Sandgaard Katrine S, Lewis Joanna, Adams Stuart, Klein Nigel, Callard Robin
aImmunobiology Unit, Institute of Child Health bCoMPLEX, University College London cHaematology, Great Ormond Street Hospital, London, UK.
AIDS. 2014 Jan 14;28(2):209-14. doi: 10.1097/QAD.0000000000000063.
Disease progression and response to antiretroviral therapy (ART) in HIV-infected children is different to that of adults. Immune reconstitution in adults is mainly from memory T cells, whereas in children it occurs predominantly from the naive T-cell pool. It is unclear however what proportion of reconstituted CD4 T cells comes from thymic export and homeostatic proliferation in the periphery. Thymic output is often estimated by measuring T-cell receptor excision circles and markers such as CD31 expressed on recent thymic emigrants but these are confounded by peripheral T-cell division and cannot in themselves be used as quantitative estimates of thymic output.
To compare thymic output in HIV-infected children on ART, HIV-infected children not on ART and uninfected children of different ages.
Combined T-cell receptor excision circle (TREC) and proliferation data are used with a recently described mathematical model to give explicit measures of thymic output.
We found that age-adjusted thymic output is reduced in untreated children with HIV, which increases significantly with length of time on ART.

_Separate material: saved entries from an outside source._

theorem zeroPagePointer_low (s : State) (z : Byte) : (s.zeroPagePointer z).toNat % 256 = (s.peek (zext z)).toNat := by
  rw [State.zeroPagePointer, word_toNat, Nat.mul_add_mod, Nat.mod_eq_of_lt (BitVec.isLt _)]

theorem pagePenalty_of_crosses {m : MemOperand} {s : State} {p : Prop} [Decidable p] (h : operandCrosses m s = decide p) :
    pagePenalty m s = if p then 1 else 0 := by
  rw [pagePenalty, h]
  split <;> simp [*]

theorem pagePenalty_of_mode {m : MemOperand} (s : State) (habx : m.mode ≠ .abx) (haby : m.mode ≠ .aby)
    (hizy : m.mode ≠ .izy) : pagePenalty m s = 0 := by
  cases m with
  | abx a => exact absurd rfl habx
  | aby a => exact absurd rfl haby
  | izy d => exact absurd rfl hizy
  | zp d | zpx d | zpy d | abs a | izx d => rfl

/-- Each of the 21 operations with an operand in memory has that operand's penalty. -/
theorem penalty_memoryForm {f : MemOperand → Instr} (h : f ∈ memoryForms) (m : MemOperand) (s : State) :
    penalty (f m) s = pagePenalty m s := by
  have hmap : memoryForms.map (fun f => penalty (f m) s) = List.replicate 21 (pagePenalty m s) := rfl
  exact List.eq_of_mem_replicate (hmap ▸ List.mem_map_of_mem h)

theorem penalty_of_mode {i : Instr} (s : State) (habx : i.mode ≠ .abx) (haby : i.mode ≠ .aby) (hizy : i.mode ≠ .izy)
    (hrel : i.mode ≠ .rel) : penalty i s = 0 := by
  cases i with
  | adc o | sbc o | cmp o | cpx o | cpy o | and o | ora o | eor o | lda o | ldx o | ldy o =>
    cases o with
    | imm v => rfl
    | mem m => exact pagePenalty_of_mode s habx haby hizy
  | asl o | lsr o | rol o | ror o =>
    cases o with
    | acc => rfl
    | mem m => exact pagePenalty_of_mode s habx haby hizy
  | bit m | inc m | dec m | sta m | stx m | sty m => exact pagePenalty_of_mode s habx haby hizy
  | bcc d | bcs d | beq d | bmi d | bne d | bpl d | bvc d | bvs d => exact absurd rfl hrel
  | _ => rfl

/-- Settles O58: the penalty is that of the operand, whose base plus index crosses a page when the low byte carries out. -/
theorem pageCrossingsCostOneTick : Obligations.PageCrossingsCostOneTick := by
  refine ⟨fun s d a f hf => ?_, fun s i => penalty_of_mode s⟩
  simp only [penalty_memoryForm hf]
  refine ⟨pagePenalty_of_crosses (crossed_add_zext a s.x), pagePenalty_of_crosses (crossed_add_zext a s.y),
    pagePenalty_of_crosses ?_⟩
  rw [← zeroPagePointer_low]
  exact crossed_add_zext (s.zeroPagePointer d) s.y

/-! ### The stack and memory (R117, R120 to R123) -/

/-- Settles O38: the register that PLA or PLP writes is no input of the pull, which by `pull_push` undoes the push. -/
theorem pullUndoesPush : Obligations.PullUndoesPush := by
  intro s t u v q hs ht hu
  obtain rfl : push s.a s = t := Host.Outcome.next.inj ht
  obtain rfl : push s.p.toByte s = u := Host.Outcome.next.inj hu
  obtain ⟨ha, hsp⟩ := pull_push s s.a hs.1
  obtain ⟨hp, hsp'⟩ := pull_push s s.p.toByte hs.1
  exact ⟨⟨_, rfl, ha, hsp⟩, ⟨_, rfl, (congrArg Flags.ofByte hp).trans s.p.ofByte_toByte, hsp'⟩⟩

/-- A push leaves every byte outside the stack page as it was. -/
theorem push_peek_off_page {b : Addr} (h : ∀ k : Byte, sameByte b (stackAddr k) = false) (v : Byte) (s : State) :
    (push v s).peek b = s.peek b := by
  have hkey := h s.sp
  rw [sameByte_eq, cellKey_stackAddr, decide_eq_false_iff_not] at hkey
  exact push_peek_other s v hkey

theorem push16_peek_off_page {b : Addr} (h : ∀ k : Byte, sameByte b (stackAddr k) = false) (w : Addr) (s : State) :
    (push16 w s).peek b = s.peek b := by
  rw [push16, push_peek_off_page h, push_peek_off_page h]

/-- Settles O49: the writes to memory are the field `mem` of `ChangesOnly`; what pushes does so by `push` alone. -/
theorem memoryChangesOnlyByItsWriters : Obligations.MemoryChangesOnlyByItsWriters := by
  intro i s t h
  refine ⟨fun hmem b _ => ?_, fun hpush b _ hoff => ?_⟩
  · rw [State.peek, (changesOnly_of_exec h).mem hmem, State.peek]
  · obtain rfl | rfl | rfl | ⟨a, rfl⟩ := hpush <;> cases h
    · exact push_peek_off_page hoff s.a s
    · exact push_peek_off_page hoff s.p.toByte s
    · exact (push_peek_off_page hoff s.p.toByte _).trans (push16_peek_off_page hoff s.pc s)
    · exact push16_peek_off_page hoff (s.pc - 1) s

end Sys2Proof.Machine
end

section
/-! PROOFS. The family of 41_arithmetic_compare.md: ADC (O22) and SBC (O23), which share one addition, and the compares
(O24). -/

open Sys2Proof

namespace Sys2Proof.Machine

/-! ### The sum, the carry and the overflow as numbers (41_arithmetic_compare.md R130) -/

theorem addResult_toNat (a m : Byte) (c : Bool) : (addResult a m c).toNat = addTotal a m c % 256 := BitVec.toNat_ofNat ..

/-- Bit 8 of the sum, which has nine bits, says that it is no byte. -/
theorem addCarry_eq (a m : Byte) (c : Bool) : addCarry a m c = decide (255 < addTotal a m c) := by
  have hlt : addTotal a m c < 512 := by
    have := a.isLt
    have := m.isLt
    have := c.toNat_le
    unfold addTotal
    omega
  rw [addCarry, Nat.testBit_eq_decide_div_mod_eq, decide_eq_decide]
  omega

/-- The mask 0x80 leaves the sign bit. -/
theorem and_0x80_bne_zero (x : Byte) : ((x &&& 0x80) != 0) = x.msb := by
  rw [show (0x80 : Byte) = BitVec.twoPow 8 7 from rfl, BitVec.and_twoPow, BitVec.msb_eq_getLsbD_last]
  cases x.getLsbD 7 <;> rfl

Our results suggest that a highly active thymus in early childhood may contribute to better immune reconstitution if ART is initiated early in life.
HIV感染儿童的疾病进展及对抗逆转录病毒疗法(ART)的反应与成人不同。成人的免疫重建主要来自记忆T细胞,而儿童的免疫重建主要发生于初始T细胞库。然而,尚不清楚重建的CD4 T细胞中有多大比例来自胸腺输出及外周的稳态增殖。胸腺输出通常通过测量T细胞受体切除环及近期胸腺迁出细胞上表达的标记物(如CD31)来估算,但这些会因外周T细胞分裂而混淆,其本身不能用作胸腺输出的定量估计。
比较接受ART的HIV感染儿童、未接受ART的HIV感染儿童及不同年龄的未感染儿童的胸腺输出。
将T细胞受体切除环(TREC)和增殖数据与最近描述的数学模型相结合,以明确测量胸腺输出。
我们发现,未治疗的HIV感染儿童经年龄调整后的胸腺输出降低,而随着接受ART时间的延长,胸腺输出显著增加。
我们的结果表明,如果在儿童早期开始ART治疗,其活跃的胸腺可能有助于更好的免疫重建。